第18章
程悯是这样想的,他从小到大没收到过任何恶意,程优陡然间的针对,令程悯有些怕,可他谁也不能说,程优刚回到亲生父母身边,他需要爱需要安全感,没有人忍心苛责他。
程悯可以让出去很多很多东西,程优要的,他能给的,尽量都给。
只是……眼睫上撩,程悯漆黑眼眸清晰看着主动拉开距离程森,那股不安恐慌的情绪如袭岸的海浪。
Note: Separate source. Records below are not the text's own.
/-! ## The cipher -/

/-- 43_blowfish R181 to R184, R188, 44_blowfish_tables R200: BF.INIT writes the key schedule of its key: the tables, eight words
to a number as R200 lays them out, the key bytes cycled into words and XORed into `P`, then 9 encipherments of a running block
that fill `P` and 512 that fill `S`, each with the subkeys so far. A key of length 0 or above 56 is refused. The algorithm is the
spec's own decision D9 (log entry 24), the refusal its decision D11. BF.INIT has no command form, so that EXIT keeps its value is
log entry 13. -/
def Obligations.KeyScheduleResult : Prop :=
  ∀ (s : State) (key : List Byte), ready s →
    let f := fun (k : Subkeys) (x : Word) =>
      let box := fun (n i : Nat) => (k.s.toList.getD n (Vector.replicate 256 0)).toList.getD i 0
      ((box 0 (x.toNat / 2 ^ 24) + box 1 (x.toNat / 2 ^ 16 % 256)) ^^^ box 2 (x.toNat / 2 ^ 8 % 256)) + box 3 (x.toNat % 256)
    let enc := fun (k : Subkeys) (x : Word × Word) =>
      let p := fun i => k.p.toList.getD i 0
      let y := (List.range 16).foldl (fun (x : Word × Word) i => (x.2 ^^^ f k (x.1 ^^^ p i), x.1 ^^^ p i)) x
      (y.2 ^^^ p 17, y.1 ^^^ p 16)
    let keyWord := fun (i : Nat) => (List.range 4).foldl
      (fun (w : Word) n => (w <<< 8) ||| (key.getD ((4 * i + n) % key.length) 0).setWidth 32) 0
    let p0 : List Word := [
      0x243F6A88, 0x85A308D3, 0x13198A2E, 0x03707344, 0xA4093822, 0x299F31D0, 0x082EFA98, 0xEC4E6C89,
      0x452821E6, 0x38D01377, 0xBE5466CF, 0x34E90C6C, 0xC0AC29B7, 0xC97C50DD, 0x3F84D5B5, 0xB5470917,
      0x9216D5D9, 0x8979FB1B]
    let s0 : List (List Nat) := [[
      0xD1310BA698DFB5AC2FFD72DBD01ADFB7B8E1AFED6A267E96BA7C9045F12C7F99,
      0x24A19947B3916CF70801F2E2858EFC16636920D871574E69A458FEA3F4933D7E,
      0x0D95748F728EB658718BCD5882154AEE7B54A41DC25A59B59C30D5392AF26013,
      0xC5D1B023286085F0CA417918B8DB38EF8E79DCB0603A180E6C9E0E8BB01E8A3E,
      0xD71577C1BD314B2778AF2FDA55605C60E65525F3AA55AB945748986263E81440,
      0x55CA396A2AAB10B6B4CC5C341141E8CEA15486AF7C72E993B3EE1411636FBC2A,
      0x2BA9C55D741831F6CE5C3E169B87931EAFD6BA336C24CF5C7A32538128958677,
      0x3B8F48986B4BB9AFC4BFE81B6628219361D809CCFB21A991487CAC605DEC8032,
      0xEF845D5DE98575B1DC262302EB651B8823893E81D396ACC50F6D6FF383F44239,
      0x2E0B4482A484200469C8F04A9E1F9B5E21C66842F6E96C9A670C9C61ABD388F0,
      0x6A51A0D2D8542F68960FA728AB5133A36EEF0B6C137A3BE4BA3BF0507EFB2A98,
      0xA1F1651D39AF017666CA593E82430E888CEE8619456F9FB47D84A5C33B8B5EBE,
      0xE06F75D885C12073401A449F56C16AA64ED3AA62363F77061BFEDF72429B023D,
      0x37D0D724D00A1248DB0FEAD349F1C09B075372C980991B7B25D479D8F6E8DEF7,
      0xE3FE501AB6794C3B976CE0BD04C006BAC1A94FB6409F60C45E5C9EC2196A2463,
      0x68FB6FAF3E6C53B51339B2EB3B52EC6F6DFC511F9B30952CCC814544AF5EBD09,
      0xBEE3D004DE334AFD660F2807192E4BB3C0CBA85745C8740FD20B5F39B9D3FBDB,
      0x5579C0BD1A60320AD6A100C6402C7279679F25FEFB1FA3CC8EA5E9F8DB3222F8,
      0x3C7516DFFD616B152F501EC8AD0552AB323DB5FAFD23876053317B483E00DF82,
      0x9E5C57BBCA6F8CA01A87562EDF1769DBD542A8F6287EFFC3AC6732C68C4F5573,
      0x695B27B0BBCA58C8E1FFA35DB8F011A010FA3D98FD2183B84AFCB56C2DD1D35B,
      0x9A53E479B6F84565D28E49BC4BFB9790E1DDF2DAA4CB7E3362FB1341CEE4C6E8,
      0xEF20CADA36774C01D07E9EFE2BF11FB495DBDA4DAE909198EAAD8E716B93D5A0,
      0xD08ED1D0AFC725E08E3C5B2F8E7594B78FF6E2FBF2122B648888B812900DF01C,
      0x4FAD5EA0688FC31CD1CFF191B3A8C1AD2F2F2218BE0E1777EA752DFE8B021FA1,
      0xE5A0CC0FB56F74E818ACF3D6CE89E299B4A84FE0FD13E0B77CC43B81D2ADA8D9,
      0x165FA2668095770593CC7314211A1477E6AD206577B5FA86C75442F5FB9D35CF,
      0xEBCDAF0C7B3E89A0D6411BD3AE1E7E4900250E2D2071B35E226800BB57B8E0AF,
      0x2464369BF009B91E5563911D59DFA6AA78C14389D95A537F207D5BA202E5B9C5,
      0x832603766295CFA911C819684E734A41B3472DCA7B14A94A1B5100529A532915,
      0xD60F573FBC9BC6E42B60A47681E6740008BA6FB5571BE91FF296EC6B2A0DD915,
      0xB6636521E7B9F9B6FF34052EC585566453B02D5DA99F8FA108BA47996E85076A], [
      0x4B7A70E9B5B32944DB75092EC4192623AD6EA6B049A7DF7D9CEE60B88FEDB266,
      0xECAA8C71699A17FF5664526CC2B19EE1193602A575094C29A0591340E4183A3E,
      0x3F54989A5B429D656B8FE4D699F73FD6A1D29C07EFE830F54D2D38E6F0255DC1,
      0x4CDD20868470EB266382E9C6021ECC5E09686B3F3EBAEFC93C9718146B6A70A1,
      0x687F358452A0E286B79C5305AA5007373E07841C7FDEAE5C8E7D44EC5716F2B8,
      0xB03ADA37F0500C0DF01C1F040200B3FFAE0CF51A3CB574B225837A58DC0921BD,
      0xD19113F97CA92FF69432477322F547013AE5E58137C2DADCC8B576349AF3DDA7,
      0xA94461460FD0030EECC8C73EA4751E41E238CD993BEA0E2F3280BBA1183EB331,
      0x4E548B384F6DB9086F420D03F60A04BF2CB8129024977C795679B072BCAF89AF,
      0xDE9A771FD9930810B38BAE12DCCF3F2E5512721F2E6B7124501ADDE69F84CD87,
      0x7A5847187408DA17BC9F9ABCE94B7D8CEC7AEC3ADB851DFA63094366C464C3D2,
      0xEF1C18473215D908DD433B3724C2BA1612A14D432A65C45150940002133AE4DD,
      0x71DFF89E10314E5581AC77D65F11199B043556F1D7A3C76B3C11183B5924A509,
      0xF28FE6ED97F1FBFA9EBABF2C1E153C6E86E34570EAE96FB1860E5E0A5A3E2AB3,
      0x771FE71C4E3D06FA2965DCB999E71D0F803E89D65266C8252E4CC9789C10B36A,
      0xC6150EBA94E2EA78A5FC3C531E0A2DF4F2F74EA7361D2B3D1939260F19C27960,
      0x5223A708F71312B6EBADFE6EEAC31F66E3BC4595A67BC883B17F37D1018CFF28,
      0xC332DDEFBE6C5AA56558218568AB9802EECEA50FDB2F953B2AEF7DAD5B6E2F84,
      0x1521B62829076170ECDD4775619F151013CCA830EB61BD960334FE1EAA0363CF,
      0xB5735C904C70A239D59E9E0BCBAADE14EECC86BC60622CA79CAB5CABB2F3846E,
      0x648B1EAF19BDF0CAA02369B9655ABB5040685A323C2AB4B3319EE9D5C021B8F7,
      0x9B540B19875FA09995F7997E623D7DA8F837889A97E32D7711ED935F16681281,
      0x0E358829C7E61FD696DEDFA17858BA9957F584A51B2272639B83C3FF1AC24696,
      0xCDB30AEB532E30548FD948E46DBC312858EBF2EF34C6FFEAFE28ED61EE7C3C73,
      0x5D4A14D9E864B7E342105D14203E13E045EEE2B6A3AAABEADB6C4F15FACB4FD0,
      0xC742F442EF6ABBB5654F3B1D41CD2105D81E799E86854DC7E44B476A3D816250,
      0xCF62A1F25B8D2646FC8883A0C1C7B6A37F1524C369CB749247848A0B5692B285,
      0x095BBF00AD19489D1462B17423820E0058428D2A0C55F5EA1DADF43E233F7061,
      0x3372F0928D937E41D65FECF16C223BDB7CDE3759CBEE74604085F2A7CE77326E,
      0xA607808419F8509EE8EFD85561D99735A969A7AAC50C06C25A04ABFC800BCADC,
      0x9E447A2EC3453484FDD567050E1E9EC9DB73DBD3105588CD675FDA79E3674340,
      0xC5C43465713E38D83D28F89EF16DFF20153E21E78FB03D4AE6E39F2BDB83ADF7], [
      0xE93D5A68948140F7F64C261C94692934411520F77602D4F7BCF46B2ED4A20068,
      0xD40824713320F46A43B7D4B7500061AF1E39F62E9724454614214F74BF8B8840,
      0x4D95FC1D96B591AF70F4DDD366A02F45BFBC09EC03BD97857FAC6DD031CB8504,
      0x96EB27B355FD3941DA2547E6ABCA0A9A28507825530429F40A2C86DAE9B66DFB,
      0x68DC1462D7486900680EC0A427A18DEE4F3FFEA2E887AD8CB58CE0067AF4D6B6,
      0xAACE1E7CD3375FECCE78A399406B2A4220FE9E35D9F385B9EE39D7AB3B124E8B,
      0x1DC9FAF74B6D185626A36631EAE397B23A6EFA74DD5B43326841E7F7CA7820FB,
      0xFB0AF54ED8FEB397454056ACBA48952755533A3A20838D87FE6BA9B7D096954B,
      0x55A867BCA1159A58CCA9296399E1DB33A62A4A563F3125F95EF47E1C9029317C,
      0xFDF8E80204272F7080BB155C05282CE395C11548E4C66D2248C1133FC70F86DC,
      0x07F9C9EE41041F0F404779A45D886E17325F51EBD59BC0D1F2BCC18F41113564,
      0x257B7834602A9C60DFF8E8A31F636C1B0E12B4C202E1329EAF664FD1CAD18115,
      0x6B2395E0333E92E13B240B62EEBEB92285B2A20EE6BA0D99DE720C8C2DA2F728,
      0xD012784595B794FD647D0862E7CCF5F05449A36F877D48FAC39DFD27F33E8D1E,
      0x0A476341992EFF743A6F6EABF4F8FD37A812DC60A1EBDDF8991BE14CDB6E6B0D,
      0xC67B55106D672C372765D43BDCD0E804F1290DC7CC00FFA3B5390F92690FED0B,
      0x667B9FFBCEDB7D9CA091CF0BD9155EA3BB132F88515BAD247B9479BF763BD6EB,
      0x37392EB3CC1159798026E297F42E312D6842ADA7C66A2B3B12754CCC782EF11C,
      0x6A124237B79251E706A1BBE64BFB63501A6B101811CAEDFA3D25BDD8E2E1C3C9,
      0x444216590A121386D90CEC6ED5ABEA2A64AF674EDA86A85FBEBFE98864E4C3FE,
      0x9DBC8057F0F7C08660787BF86003604DD1FD8346F6381FB07745AE04D736FCCC,
      0x83426B33F01EAB71B08041873C005E5F77A057BEBDE8AE2455464299BF582E61,
      0x4E58F48FF2DDFDA2F474EF388789BDC25366F9C3C8B38E74B475F25546FCD9B9,
      0x7AEB26618B1DDF84846A0E79915F95E2466E598E20B457708CD55591C902DE4C,
      0xB90BACE1BB8205D011A862487574A99EB77F19B6E0A9DC09662D09A1C4324633,
      0xE85A1F0209F0BE8C4A99A0251D6EFE101AB93D1D0BA5A4DFA186F20F2868F169,
      0xDCB7DA83573906FEA1E2CE9B4FCD7F5250115E01A70683FAA002B5C40DE6D027,
      0x9AF88C27773F8641C3604C0661A806B5F0177A28C0F586E0006058AA30DC7D62,
      0x11E69ED72338EA6353C2DD94C2C21634BBCBEE5690BCB6DEEBFC7DA1CE591D76,
      0x6F05E4094B7C018839720A3D7C927C2486E3725F724D9DB91AC15BB4D39EB8FC,
      0xED54557808FCA5B5D83D7CD34DAD0FC41E50EF5EB161E6F8A28514D96C51133C,
      0x6FD5C7E756E14EC4362ABFCEDDC6C837D79A323492638212670EFA8E406000E0], [
      0x3A39CE37D3FAF5CFABC277375AC52D1B5CB0679E4FA33742D382274099BC9BBE,
      0xD5118E9DBF0F7315D62D1C7EC700C47BB78C1B6B21A19045B26EB1BE6A366EB4,
      0x5748AB2FBC946E79C6A376D26549C2C8530FF8EE468DDE7DD5730A1D4CD04DC6,
      0x2939BBDBA9BA4650AC9526E8BE5EE304A1FAD5F06A2D519A63EF8CE29A86EE22,
      0xC089C2B843242EF6A51E03AA9CF2D0A483C061BA9BE96A4D8FE51550BA645BD6,
      0x2826A2F9A73A3AE14BA99586EF5562E9C72FEFD3F752F7DA3F046F6977FA0A59,
      0x80E4A91587B086019B09E6AD3B3EE593E990FD5A9E34D7972CF0B7D9022B8B51,
      0x96D5AC3A017DA67DD1CF3ED67C7D2D281F9F25CFADF2B89B5AD6B4725A88F54C,
      0xE029AC71E019A5E647B0ACFDED93FA9BE8D3C48D283B57CCF8D5662979132E28,
      0x785F0191ED756055F7960E44E3D35E8C15056DD488F46DBA03A161250564F0BD,
      0xC3EB9E153C9057A297271AECA93A072A1B3F6D9B1E6321F5F59C66FB26DCF319,
      0x7533D928B155FDF5035634828ABA3CBB28517711C20AD9F8ABCC5167CCAD925F,
      0x4DE817513830DC8E379D58629320F991EA7A90C2FB3E7BCE5121CE64774FBE32,
      0xA8B6E37EC3293D4648DE53696413E680A2AE0810DD6DB22469852DFD09072166,
      0xB39A460A6445C0DD586CDECF1C20C8AE5BBEF7DD1B588D40CCD2017F6BB4E3BB,
      0xDDA26A7E3A59FF453E350A44BCB4CDD572EACEA8FA6484BB8D6612AEBF3C6F47,
      0xD29BE463542F5D9EAEC2771BF64E6370740E0D8DE75B1357F8721671AF537D5D,
      0x4040CB084EB4E2CC34D2466A0115AF84E1B0042895983A1D06B89FB4CE6EA048,
      0x6F3F3B823520AB82011A1D4B277227F8611560B1E7933FDCBB3A792B344525BD,
      0xA08839E151CE794B2F32C9B7A01FBAC9E01CC87EBCC7D1F6CF0111C3A1E8AAC7,
      0x1A908749D44FBD9AD0DADECBD50ADA380339C32AC69136678DF9317CE0B12B4F,
      0xF79E59B743F5BB3AF2D519FF27D9459CBF97222C15E6FC2A0F91FC719B941525,
      0xFAE59361CEB69CEBC2A8645912BAA8D1B6C1075EE3056A0C10D25065CB03A442,
      0xE0EC6E0E1698DB3B4C98A0BE3278E9649F1F9532E0D392DFD3A0342B8971F21E,
      0x1B0A74414BA3348CC5BE7120C37632D8DF359F8D9B992F2EE60B6F470FE3F11D,
      0xE54CDA541EDAD891CE6279CFCD3E7E6F1618B166FD2C1D05848FD2C5F6FB2299,
      0xF523F357A632762393A8353156CCCD02ACF081625A75EBB56E16369788D273CC,
      0xDE96629281B949D04C50901B71C65614E6C6C7BD327A140A45E1D006C3F27B9A,
      0xC9AA53FD62A80F00BB25BFE235BDD2F671126905B2040222B6CBCF7CCD769C2B,
      0x53113EC01640E3D338ABBD602547ADF0BA38209CF746CE7677AFA1C520756060,
      0x85CBFE4E8AE88DD87AAAF9B04CF9AA7E1948C25C02FB8A8C01C36AE4D6EBE1F9,
      0x90D4F869A65CDEA03F09252DC208E69FB74E6132CE77E25B578FDFE33AC372E6]]
    let start : Subkeys :=
      { p := ⟨⟨(List.range 18).map fun i => p0.getD i 0 ^^^ keyWord i⟩, by simp⟩
        s := ⟨⟨(List.range 4).map fun n => ⟨⟨(List.range 256).map fun i =>
          BitVec.ofNat 32 ((s0.getD n []).getD (i / 8) 0 / 2 ^ (32 * (7 - i % 8)))⟩, by simp⟩⟩, by simp⟩ }
    let fillP := fun (kx : Subkeys × Word × Word) (n : Nat) =>
      let x := enc kx.1 kx.2
      (({ kx.1 with p := (kx.1.p.setIfInBounds (2 * n) x.1).setIfInBounds (2 * n + 1) x.2 } : Subkeys), x)
    let fillS := fun (b : Nat) (kx : Subkeys × Word × Word) (n : Nat) =>
      let x := enc kx.1 kx.2
      let box := kx.1.s.toList.getD b (Vector.replicate 256 0)
      (({ kx.1 with s := kx.1.s.setIfInBounds b ((box.setIfInBounds (2 * n) x.1).setIfInBounds (2 * n + 1) x.2) } : Subkeys), x)
    let filledP := (List.range 9).foldl fillP (start, 0, 0)
    let filled := (List.range 4).foldl (fun kx b => (List.range 128).foldl (fillS b) kx) filledP
    (1 ≤ key.length → key.length ≤ 56 →
      exec (.bfInit key) s = .next { s with keys := keySchedule key, bfReady := true, status := 0 } ∧
        keySchedule key = filled.1) ∧
    (key.length < 1 ∨ 56 < key.length → exec (.bfInit key) s = .refused .keyLength)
哥哥可以让吗?程悯自问做不到,他垂下颈项,像个做错事的小孩,苦恼说:“我不知道还有什么更好的办法。”
背靠洗漱台,程森伸出手,懒懒说:“那就交给我。”
犹豫着,程悯抬脚朝程森走去,他的手落在程森掌心,被拢住,指尖发麻,程森长臂揽过他腰,嗓音放得低:“要是没有你的捣乱,我相亲成功了怎么办,有了嫂子,你开心吗?”
怎么开心得起来,程悯指尖发麻的那只手轻轻搭在程森臂弯:“我怎么可能开心。”
程森揽弟弟入怀,轻吻落在他乌发,往程悯心脏填一颗定心丸:“那就将一切交给我。”
程森深棕色眼眸暗下来,决意找程优谈一谈,他认了才是手足兄弟,血缘算什么东西。
第12章
话梅冰淇淋融化地彻底,深棕的话梅肉与雪白牛乳交融,程悯舀着瓷勺搅拌着玩,程森拧干毛巾挂回壁架,打开浴室门回头冲他一抬下巴,程悯慢吞吞跟在他身后下楼,程森脚步一停,程悯就撞上他宽厚后背,程森不喜程悯这副心不在焉心里装着别人的样子,回身手掌扣住他颈项揽到跟前,取走他手里的碗,低声说:“不要自寻烦恼。”
走廊灯一盏盏因着夕阳被地平线吞噬殆尽而同时亮起,温亮光线映着程森冷清清的深棕色瞳仁,竟也透出几分暖意,程悯被扣后颈,难以退后,眼睛也只得直视程森的眼睛,他相信程森能解决任何事,但若伤害到程优又要怎么办?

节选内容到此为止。